This also falls under the category of “social expectations.” Very often children are expected to give hugs to their relatives (again, post-COVID on this one) even if they child in question is anxious about doing so. I don’t think it’s appropriate to expect anybody to hug someone if they do not want to, but especially for autistic people who may be touch sensitive it is important not to force on someone the expectation that they must hug or make physical contact with someone else. Of course this can be overloading for an already-overwhelmed autistic just due to the sensory nature of touch, but t also his falls under the category of bodily autonomy, and by forcing someone to hug someone else despite their discomfort teaches them that they are not allowed to say “no” to someone who wants to touch their body. Obviously, this can lead to some pretty serious problems down the line. Same line of reasoning applies if a child does not want to sit on a stranger’s lap to take Mall Santa photos. Do not force anybody to make physical contact with anybody else. It can be overwhelming and stressful, yes, but it also sends the message that others have a right to touch you despite your feelings against it.

Make Eating Easier

I ask that everyone still reading up until this point also consider reading a post I have already written on sensory eating (click here!) at some point. This topic is of major importance during the holiday season, as the holidays involve lots of sensory-unfriendly foods. But there are things that can be done to make holiday dinners easier on sensory eaters. The most obvious of these is to make sure there is food available that can be tolerated by the person in question. Don’t get hung up on making everyone eat traditional holiday foods, there is no law that says everyone must only cook a Thanksgiving turkey or a Christmas roast. It’s more important that everyone is comfortable and happy.

A table set with a holiday dinner, including a cooked turkey, ham, cranberries, and greens on white plates. Image labeled for fair use.
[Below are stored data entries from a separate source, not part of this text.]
-- ==== Sys2Proof/Machine/Shift.lean ====
section
/-! DEFINITION. The Shift Accounting Unit (chapter 8): the counting of a sweep close (R147, R148), the rate block
(R153), the close of a side's shift (R154, R155), and the meanings of SHIFT_CLOSE and of the end of a rate block. -/

namespace Sys2Proof.Machine

/-! ### Counting a close (R147, R148) -/

/-- The states that keep an evaluable observation out of the spindle-sweeps (R147). -/
def SpindleState.outside : SpindleState → Bool
  | .masked | .doffPause | .unknown => true
  | _ => false

/-- The evaluable and the running spindle-sweeps of a close; `ev` says whose observation was evaluable. -/
def State.spindleSweeps (s : State) (sd : Side) (ev : Nat → Bool) : Nat × Nat :=
  let counted := (s.positions sd).filter fun p => ev p && !(s.spindle p).state.outside
  (counted.length, (counted.filter fun p => (s.spindle p).state.spins).length)

/-- The close is counted into a record (R147). -/
def ShiftRecord.countClose (t : CloseTotals) (tex sweepMs evaluable running : Nat) (r : ShiftRecord) : ShiftRecord :=
  { r with
    deliveredMm := satAdd max48 r.deliveredMm t.d
    spunMm := satAdd max48 r.spunMm t.credit
    wasteMm := satAdd max48 r.wasteMm t.waste
    massAcc := satAdd max64 r.massAcc (t.credit * tex)
    evaluable := satAdd max48 r.evaluable evaluable
    evaluableMs := satAdd max64 r.evaluableMs (evaluable * sweepMs)
    running := satAdd max48 r.running running }

/-- The yarn count of the active article, 0 where none is active (R147). -/
def DoffUnit.tex (d : DoffUnit) : Nat := match d.active with | some a => a.texX100 | none => 0

/-- The two per-spindle counters of R148. -/
def Spindle.countSweep (evaluable : Bool) (r : Spindle) : Spindle :=
  let down := r.state == .down || r.state == .piecing || r.state == .red || r.state == .rovingOut
  { r with
    downSweeps := if down then satAdd max16 r.downSweeps 1 else r.downSweeps
    slipSweeps := if evaluable && r.state == .slipping then satAdd max16 r.slipSweeps 1 else r.slipSweeps }

/-! ### The rate block (R153) -/

/-- One close of the block. -/
def RateBlock.advance (ends evaluable ms : Nat) (b : RateBlock) : RateBlock :=
  { count := satAdd 3600 b.count 1
    ends := satAdd max32 b.ends ends
    evaluable := satAdd max32 b.evaluable evaluable
    evaluableMs := satAdd max64 b.evaluableMs ms }

/-- The block's rate; none where no spindle-sweep of it was evaluable. -/
def RateBlock.rate (b : RateBlock) : Option Nat :=
  if b.evaluable = 0 then none else some (b.ends * 3600000000 / b.evaluableMs)

/-- The advance of a side's block, with the rate it hands where it ends. -/
def advanceBlock (sd : Side) (ends evaluable ms : Nat) (s : State) : State × Option Nat :=
  let b := (s.shiftSide sd).block.advance ends evaluable ms
  if s.thresholds.blockSweeps ≤ b.count then (s.modShift sd fun x => { x with block := {} }, b.rate)
  else (s.modShift sd fun x => { x with block := b }, none)

/-! ### Closing a shift (R154, R155) -/

/-- The four shift counters of a spindle return to 0. -/
def Spindle.zeroShift (r : Spindle) : Spindle :=
  { r with endsDown := 0, downSweeps := 0, slipSweeps := 0, sensorFaults := 0 }

/-- The record that closing a side's shift now gives. -/
def State.closingRecord (s : State) (sd : Side) : ClosedRecord :=
  { counts := (s.shiftSide sd).current
    shiftNumber := s.sau.shiftNumber
    opening := (s.shiftSide sd).opening
    closing := (s.railOf sd).sweepIndex
    article := s.dc.articleNumber }

/-- The close of one side's shift. -/
def closeSide (sd : Side) (s : State) : State :=
  let r := s.closingRecord sd
  let s1 := postRecord (.shift sd r r.counts.figures) (s.modShift sd fun x => { x with closed := r })
  let s2 := s1.modShift sd fun x => { x with current := {}, opening := r.closing, pending := false }
  { s2 with spindles := tmap (fun p x => if sideOf p = sd then x.zeroShift else x) s2.spindles }

/-- The shift number advances once neither side's close is pending. -/
def advanceShift (s : State) : State :=
  if s.sau.sides.a.pending || s.sau.sides.b.pending then s
  else { s with sau := { s.sau with shiftNumber := s.sau.shiftNumber + 1 } }

/-- A side whose pending flag is set closes its shift at its sweep close. -/
def closeIfPending (sd : Side) (s : State) : State :=
  if (s.shiftSide sd).pending then advanceShift (closeSide sd s) else s

/-- SHIFT_CLOSE on one side: a configured side becomes pending, an IDLE side is closed at once. -/
def askClose (sd : Side) (s : State) : State :=
  if s.configured sd then s.modShift sd fun x => { x with pending := true } else closeSide sd s

/-- The Shift Accounting Unit at step 6 of a close; `ends` are the end-downs that step 3 confirmed. -/
def shiftAtClose (sd : Side) (t : CloseTotals) (ev : Nat → Bool) (ends : Nat) (s : State) : State × Option Nat :=
  let (n, running) := s.spindleSweeps sd ev
  let s1 := s.modRecord sd (ShiftRecord.countClose t s.dc.tex s.thresholds.sweepMs n running)
  let s2 : State :=
    { s1 with spindles := tmap (fun p r => if s1.installedOn sd p then r.countSweep (ev p) else r) s1.spindles }
  let (s3, rate) := advanceBlock sd ends n (n * s.thresholds.sweepMs) s2
  (closeIfPending sd s3, rate)

/-- SHIFT_CLOSE (R154). Side A is dealt with before side B, so of two IDLE sides A posts its record first (DESIGN CHOICE,
log entry 62). -/
def shiftClose (src tag : Nat) (s : State) : State :=
  if s.sau.sides.a.pending || s.sau.sides.b.pending then reply src tag 0x40 .busy .none s
  else reply src tag 0x40 .ok .none (advanceShift (askClose .b (askClose .a s)))

/-! ### Meanings -/

/-- RATE_BLOCK_END (R153, R136): the close that brings block_count to block_sweeps, its rate handed on (log entry
2). -/
def execRateBlockEnd (side : Side) (s : State) : Host.Outcome State Fault Refusal :=
  .next (finish (if s.thresholds.blockSweeps ≤ (s.shiftSide side).block.count + 1 then
    let (s1, rate) := advanceBlock side 0 0 0 s
    match rate with
    | some r => takeRate side r s1
    | none => s1
    else s))

/-- SHIFT_CLOSE (R154). -/
def execShiftClose (src tag : Nat) (s : State) : Host.Outcome State Fault Refusal :=
  .next (finish (takeRequest src tag 0x40 (shiftClose src tag) s))

end Sys2Proof.Machine
end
Also, don’t get hung up on “table manners” or anything of the like. Another piece of advice that falls into the “don’t expect an exhausting and stressful social performance out of an autistic person” category, I hope you are noticing a theme here. It’s really not helpful to be constantly reminded to follow arbitrary rules we don’t notice or understand, in fact it’s infuriating and stressful as all get out. Again, it’s already a stressful time of the year, let us be our natural selves, we aren’t hurting anything other than maybe an ultimately meaningless set of neurotypical social conventions. It’s more important to be calm, regulated, and happy than to eat a certain way.

Recognize Anxiety

Anxiety can look like many things. Anxiety can look like anger. It can look like depression. It can look like overstimulation. It can look like being “bossy” or “rude.” But it’s all still anxiety, and it’s all still a sign of distress. Remember to keep calm and not take anything personally, and remember that attempting to reprimand or punish a response to anxiety will only make things worse! Ideally you should plan out your holidays to keep anxiety to a minimum, but unfortunately some is almost inevitable, so be prepared to recognize it (even hidden anxiety that doesn’t necessarily *look* like anxiety) and lower demands, expectations, and sensory input to help manage it.

I know this post was both long and vague at the same time, but I hope it’s given you some helpful thoughts on how to make the holidays easier for the autistic people in your life (or for yourself if you are autistic, never overlook the power of self advocacy!). If you have further questions you can always email me (check my “About” page!) It may not always be “the most wonderful time of the year” but ideally we can all be willing to change our expectations and make accommodations so the holiday season is a little bit more magical for everybody.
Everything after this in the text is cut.